As the UN General Assembly wound up late last week, global health thinkers pondered the extent of our success in reaching UN Millennium Development Goals that call for increased survival of children. Some, such Dr. Michael H. Merson, founding director of the Duke Global Health Institute, see the numbers of childhood deaths as potentially stalling after a sharp decline. Others, such as New York Times columnist Nicholas D. Kristof, think childhood survival numbers will continue to improve. Both, however, insist more needs to be done.
Opinion: “The moment of truth” for child survival
GlobalPost, September 30, 2013
Preventing childhood diarrhea and pneumonia deaths and vaccinating children in the first six months of life was the essence of the child survival revolution of the 1980s. But sadly, the revolution came to an end as much of the global health community shifted most of its attention and resources to HIV/AIDS. . .This is the moment of truth. The level of commitment that the world made to eradicating smallpox and improving access to antiretroviral drugs, especially in low-income countries, now needs to be applied to child survival.

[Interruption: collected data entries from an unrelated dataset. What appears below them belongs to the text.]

theorem execSwait_kept {r0 : State} (c : CoreId) (f : BitVec 22) (s : State) (h : Kept r0 s) : KeptOut r0 (execSwait c f s) := by
  unfold execSwait
  repeat' first
    | intro _
    | with_reducible assumption
    | dsimp only
    | with_reducible apply KeptOut.ite
    | with_reducible apply KeptOut.next
    | with_reducible apply KeptOut.fault
    | with_reducible apply Kept.ite
    | with_reducible apply Kept.dite
    | with_reducible apply KeptOp.pure
    | with_reducible apply KeptOp.throw
    | with_reducible apply KeptOp.get
    | with_reducible apply engRing_kept
    | with_reducible apply engOf_kept
    | with_reducible apply issueSub_kept
    | with_reducible apply nextPC_kept
    | with_reducible apply wrD_kept
    | with_reducible apply waitIf_kept
    | with_reducible apply illegalIf_kept
    | with_reducible apply KeptOp.bind
    | with_reducible apply KeptOp.map
    | with_reducible apply KeptOp.modify
    | with_reducible apply KeptOp.modifyGet
    | with_reducible apply Kept.resOk
    | with_reducible apply Kept.resError
    | with_reducible apply Kept.refl
    | simp only [↓Kept.upd_eq]
    | with_reducible apply Kept.fold
    | with_reducible apply Kept.foldFst
    | refine KeptOp.ok (m := _) ?_ (by assumption) ?_
    | refine KeptOp.error (m := _) ?_ (by assumption) ?_
    | split
    | refine KeptOp.mk (fun s => ?_)

theorem execSwaitb_kept {r0 : State} (c : CoreId) (f : BitVec 22) (s : State) (h : Kept r0 s) : KeptOut r0 (execSwaitb c f s) := by
  unfold execSwaitb
  repeat' first
    | intro _
    | with_reducible assumption
    | dsimp only
    | with_reducible apply KeptOut.ite
    | with_reducible apply KeptOut.next
    | with_reducible apply KeptOut.fault
    | with_reducible apply Kept.ite
    | with_reducible apply Kept.dite
    | with_reducible apply KeptOp.pure
    | with_reducible apply KeptOp.throw
    | with_reducible apply KeptOp.get
    | with_reducible apply engRing_kept
    | with_reducible apply engOf_kept
    | with_reducible apply issueSub_kept
    | with_reducible apply nextPC_kept
    | with_reducible apply wrD_kept
    | with_reducible apply rdD_kept
    | with_reducible apply waitIf_kept
    | with_reducible apply illegalIf_kept
    | with_reducible apply KeptOp.bind
    | with_reducible apply KeptOp.map
    | with_reducible apply KeptOp.modify
    | with_reducible apply KeptOp.modifyGet
    | with_reducible apply Kept.resOk
    | with_reducible apply Kept.resError
    | with_reducible apply Kept.refl
    | simp only [↓Kept.upd_eq]
    | with_reducible apply Kept.fold
    | with_reducible apply Kept.foldFst
    | refine KeptOp.ok (m := _) ?_ (by assumption) ?_
    | refine KeptOp.error (m := _) ?_ (by assumption) ?_
    | split
    | refine KeptOp.mk (fun s => ?_)

theorem faultBlock_kept {r0 : State} (s : State) (c : CoreId) (e : Nat) (b : Nat) (subc : Nat) (addr : U64) (h : Kept r0 s) : Kept r0 (faultBlock s c e b subc addr) := by
  unfold faultBlock
  repeat' first
    | intro _
    | with_reducible assumption
    | dsimp only
    | with_reducible apply Kept.ite
    | with_reducible apply Kept.dite
    | with_reducible apply State.modCore_kept
    | with_reducible apply Kept.refl
    | simp only [↓Kept.upd_eq]
    | with_reducible apply Kept.fold
    | with_reducible apply Kept.foldFst
    | split

theorem issueBlock_kept {r0 : State} (s : State) (c : CoreId) (e : Nat) (b : Nat) (d : Desc) (h : Kept r0 s) : Kept r0 (issueBlock s c e b d) := by
  unfold issueBlock
  repeat' first
    | intro _
    | with_reducible assumption
    | dsimp only
    | with_reducible apply Kept.ite
    | with_reducible apply Kept.dite
    | with_reducible apply endIfDone_kept
    | with_reducible apply State.modCore_kept
    | with_reducible apply Kept.refl
    | simp only [↓Kept.upd_eq]
    | with_reducible apply Kept.fold
    | with_reducible apply Kept.foldFst
    | split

A way of life is ending. Thank goodness.
The New York Times, September 28, 2013
Here’s something even more important than Congressional name-calling or the debt limit: new approaches are saving millions of children’s lives each year. In 1990, more than 12 million children died before the age of 5. Now that figure is down close to 6 million. Bill Gates, whose foundation with his wife, Melinda, pioneers the vaccines and medicines saving these lives, tells me that in his lifetime the number will drop below 1 million.
GAVI Alliance to address next vaccine challenge: supply chains
Devex, September 26, 2013
Currently, millions of children go unimmunized each year because of delivery problems, including anything from vaccine supply chain breaks and ineffective cold chain equipment to poor vaccine stock management in developing countries. Shockingly, these kinds of issues account for a substantial number of the children who miss out on their shots.
Global cancer fund needed to fight surging cases in poor nations
Bloomberg Businessweek, September 30, 2013
A global fund is needed to curb ballooning cancer rates in poor nations, where malignancies already kill more people than AIDS, tuberculosis, and malaria combined, according to a report by a coalition of researchers.